-- ==== Sys2Proof/Machine/Wire.lean ====
section
/-! DEFINITION. Flits as they stand on the wire: their bytes and CRC (R98, R99), encryption (R99, R322, R323), and the link
control flits with the layout of their payloads (R59, R61, R100, R107). -/

namespace Sys2Proof

/-- Bytes 0 to 3 of a flit. -/
def Flit.head (f : Flit) : List Byte :=
  bytesOf (f.seq.toNat + f.vc.toNat * 2 ^ 12 + (if f.ctrl then 2 ^ 15 else 0)) 2 ++
  bytesOf ((if f.sop then 1 else 0) + (if f.eop then 2 else 0) + (if f.kph then 4 else 0) + (if f.idle then 8 else 0) +
    (if f.shr then 16 else 0)) 1 ++
  bytesOf (f.crVc.toNat + f.crCount.toNat * 8) 1
where bytesOf (v n : Nat) : List Byte := Machine.bytesLE n v

/-- Bytes 0 to 267 of a flit, which the CRC covers (R98). -/
def Flit.covered (f : Flit) : List Byte := f.head ++ f.payload ++ Machine.bytesLE 8 f.tag.toNat

/-- The CRC of a flit is good (R99). -/
def Flit.crcGood (f : Flit) : Bool := Machine.crc32 f.covered == f.crc

end Sys2Proof

namespace Sys2Proof.Machine

/-! ### Encryption (R99, R322, R323) -/

/-- The all-zero bootstrap key (R322). -/
def bootKey : List Byte := List.replicate 32 0

/-- The initialisation vector of a flit (R323): the sender's PORT_ID and its flit counter. -/
def nonceOf (node port ctr : Nat) : Nat := (node % 4096 * 2 ^ 20 + port % 256 * 2 ^ 12) * 2 ^ 64 + ctr % 2 ^ 64

/-- Encrypts, tags and closes a flit with its CRC. -/
def sealFlit (key : List Byte) (nonce : Nat) (f : Flit) : Flit :=
  let c := Config.gcmSeal key nonce f.head f.payload
  let f := { f with payload := c, tag := Config.gcmTag key nonce f.head c }
  { f with crc := crc32 f.covered }

/-- KPH of a flit first sent now: 1 without a session (R322), else the phase of the sender's generation (R324). -/
def Port.kphNow (p : Port) : Bool := if p.sec.keyTx.isEmpty then true else p.sec.kphTx

/-- A flit slot has passed on the wire: the sender's counters advance (R99, R324). -/
def Port.slotUsed (p : Port) : Port :=
  { p with sec := { p.sec with ctrTx := (p.sec.ctrTx + 1) % 2 ^ 64, sentUnder := p.sec.sentUnder + 1 } }

/-- The security page and the counter page of TAG_FAIL (R338, R339). -/
def Base.secPage (b : Base) : Nat := match b.dev with | .sw => pWhip | .ep => eCtx

/-- The key of the generation after a key's: info "ludor next" (R321). -/
def nextKey (key : List Byte) : List Byte := Config.hkdf key [0x6C, 0x75, 0x64, 0x6F, 0x72, 0x20, 0x6E, 0x65, 0x78, 0x74]

/-- Counts a link event of a port: on the Strand page of a switch (j of R422), on engine 0's page of an endpoint. -/
def Base.countLink (b : Base) (p jSw : Nat) (jEp : Option Nat) (n : Nat := 1) : Base :=
  match b.dev, jEp with
  | .sw, _ => b.count (pStr (p / 4)) (16 * (p % 4) + jSw) none n
  | .ep, some j => b.count (eHaul 0) (32 + 4 * p + j) none n
  | .ep, none => b

/-- The flit as it leaves in the present slot of a port: encrypted under the sender's current key and counter. -/
def Base.onWire (b : Base) (port : Nat) (f : Flit) : Flit :=
  let s := (b.port port).sec
  sealFlit (if s.keyTx.isEmpty then bootKey else s.keyTx) (nonceOf b.node port s.ctrTx) f

/-- Sends a flit in the present slot of a port. -/
def Base.wire (b : Base) (port : Nat) (f : Flit) : Base :=
  ((b.send (.flit port (b.onWire port f))).modPort port Port.slotUsed).countLink port 9 none

/-- The sender moves to its next generation (R324). -/
def Sec.rekey (s : Sec) : Sec :=
  { s with genTx := s.genTx + 1, kphTx := !s.kphTx, keyTx := nextKey s.keyTx, sentUnder := 0, rekeyDue := false }

/-- A flit slot begins: a sender whose next generation is due moves to it (R324). -/
def Base.slotKey (b : Base) (port : Nat) : Base :=
  let s := (b.port port).sec
  if s.rekeyDue ∧ s.state = 2 then (b.modPort port fun p => { p with sec := p.sec.rekey }).count b.secPage (3 * port + 1) else b

/-! ### Control flits (R100) -/

/-- A link control flit: VC 6, SEQ 0, CTRL 1, and a payload whose first byte is the type. DESIGN CHOICE (log entry 198): R100 does
not say whether a control flit carries a credit return; the model's carry none, and the return field of one received is ignored. -/
def ctlFlit (kph : Bool) (payload : List Byte) : Flit :=
  { seq := 0, vc := 6, ctrl := true, sop := false, eop := false, kph := kph, idle := false, shr := false, crVc := 0,
    crCount := 0, payload := payload ++ List.replicate (256 - payload.length) 0, tag := 0, crc := 0 }

/-- Sends a control flit in the present slot of a port. -/
def Base.wireCtl (b : Base) (port : Nat) (payload : List Byte) : Base :=
  let b := b.slotKey port
  b.wire port (ctlFlit (b.port port).kphNow payload)

/-- The payload of a Halyard marker (R59). -/
def markerBytes (m : Marker) : List Byte :=
  0x48#8 :: bytesLE 1 (m.hops.toNat + 16 * bit01 m.announce + 32 * bit01 m.refLocked + 64 * bit01 m.takeover) ++
    bytesLE 2 (m.lead.toNat + m.leadPlane.toNat * 2 ^ 12) ++ bytesLE 8 m.count.toNat ++ bytesLE 4 m.t2b.toNat ++
    bytesLE 4 m.epochTicks.toNat ++ bytesLE 2 m.liveSeq.toNat ++ bytesLE 2 m.commitSeq.toNat ++
    bytesLE 1 (bit01 m.tokenHolder + 2 * bit01 m.tokenValid)

/-- The marker that a payload holds; `job` stands for the JOB_RESTART mark, which no byte of R59 carries (log entry 11). -/
def markerOf (l : List Byte) (job : Bool) : Marker :=
  let b1 := natAt 1 1 l
  let tok := natAt 24 1 l
  { hops := BitVec.ofNat 4 b1, announce := b1.testBit 4, refLocked := b1.testBit 5, takeover := b1.testBit 6,
    lead := BitVec.ofNat 12 (natAt 2 2 l), leadPlane := BitVec.ofNat 3 (natAt 2 2 l / 2 ^ 12),
    count := BitVec.ofNat 64 (natAt 4 8 l), t2b := BitVec.ofNat 32 (natAt 12 4 l),
    epochTicks := BitVec.ofNat 32 (natAt 16 4 l), liveSeq := BitVec.ofNat 16 (natAt 20 2 l),
    commitSeq := BitVec.ofNat 16 (natAt 22 2 l), tokenHolder := tok.testBit 0, tokenValid := tok.testBit 1,
    jobRestart := job }

/-- The payload of a CREDIT_SYNC: bytes 1 and 2 hold the SEQ, bytes 3 to 18 the eight counts (log entry 149). -/
def syncBytes (c : CreditSync) : List Byte :=
  0x44#8 :: bytesLE 2 c.lastSeq.toNat ++ c.counts.flatMap fun n => bytesLE 2 n.toNat

/-- The CREDIT_SYNC that a payload holds. -/
def syncOf (l : List Byte) : CreditSync :=
  { lastSeq := BitVec.ofNat 12 (natAt 1 2 l), counts := (upto 8).map fun k => BitVec.ofNat 16 (natAt (3 + 2 * k) 2 l) }

/-- The payload of a control flit that a port sends now (R61, R100, R107): a DELAY_RSP reports the time since its DELAY_REQ
came. -/
def Base.ctlBytes (b : Base) (port : Nat) (c : Ctl) : List Byte :=
  let p := b.port port
  match c with
  | .nak s => 0x41#8 :: bytesLE 2 s
  | .delayReq => [0x42#8]
  | .delayRsp t => 0x43#8 :: bytesLE 4 (32 * b.clk.now - t)
  | .sync => syncBytes { lastSeq := BitVec.ofNat 12 (p.rep.txSeq + 4095), counts := p.cr.sent.map (BitVec.ofNat 16) }

/-- Sends the first waiting control flit of a port (R100); a DELAY_REQ notes when it left. -/
def Base.sendCtl (b : Base) (port : Nat) (c : Ctl) : Base :=
  (b.wireCtl port (b.ctlBytes port c)).modPort port fun p =>
    { p with ctl := p.ctl.drop 1, delayReqAt := match c with | .delayReq => some (32 * b.clk.now) | _ => p.delayReqAt }

/-- Puts a control flit behind those that a port has still to send (R100). -/
def Base.pushCtl (b : Base) (port : Nat) (c : Ctl) : Base := b.modPort port fun p => { p with ctl := p.ctl ++ [c] }

/-- Sends a marker on some ports, ahead of every queued flit; it takes a flit slot of each (R60, R99). -/
def Base.sendMarkers (b : Base) (ports : List Nat) (m : Marker) : Base := ports.foldl (fun b p => b.wireCtl p (markerBytes m)) b

end Sys2Proof.Machine
end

* Assignment *
All that belongs in the answer is the run of lines above from the line containing "def Flit.covered (f" through the line containing "an endpoint. -/", exactly as written.

* Answer box *
def Flit.covered (f : Flit) : List Byte := f.head ++ f.payload ++ Machine.bytesLE 8 f.tag.toNat

/-- The CRC of a flit is good (R99). -/
def Flit.crcGood (f : Flit) : Bool := Machine.crc32 f.covered == f.crc

end Sys2Proof

namespace Sys2Proof.Machine

/-! ### Encryption (R99, R322, R323) -/

/-- The all-zero bootstrap key (R322). -/
def bootKey : List Byte := List.replicate 32 0

/-- The initialisation vector of a flit (R323): the sender's PORT_ID and its flit counter. -/
def nonceOf (node port ctr : Nat) : Nat := (node % 4096 * 2 ^ 20 + port % 256 * 2 ^ 12) * 2 ^ 64 + ctr % 2 ^ 64

/-- Encrypts, tags and closes a flit with its CRC. -/
def sealFlit (key : List Byte) (nonce : Nat) (f : Flit) : Flit :=
  let c := Config.gcmSeal key nonce f.head f.payload
  let f := { f with payload := c, tag := Config.gcmTag key nonce f.head c }
  { f with crc := crc32 f.covered }

/-- KPH of a flit first sent now: 1 without a session (R322), else the phase of the sender's generation (R324). -/
def Port.kphNow (p : Port) : Bool := if p.sec.keyTx.isEmpty then true else p.sec.kphTx

/-- A flit slot has passed on the wire: the sender's counters advance (R99, R324). -/
def Port.slotUsed (p : Port) : Port :=
  { p with sec := { p.sec with ctrTx := (p.sec.ctrTx + 1) % 2 ^ 64, sentUnder := p.sec.sentUnder + 1 } }

/-- The security page and the counter page of TAG_FAIL (R338, R339). -/
def Base.secPage (b : Base) : Nat := match b.dev with | .sw => pWhip | .ep => eCtx

/-- The key of the generation after a key's: info "ludor next" (R321). -/
def nextKey (key : List Byte) : List Byte := Config.hkdf key [0x6C, 0x75, 0x64, 0x6F, 0x72, 0x20, 0x6E, 0x65, 0x78, 0x74]

/-- Counts a link event of a port: on the Strand page of a switch (j of R422), on engine 0's page of an endpoint. -/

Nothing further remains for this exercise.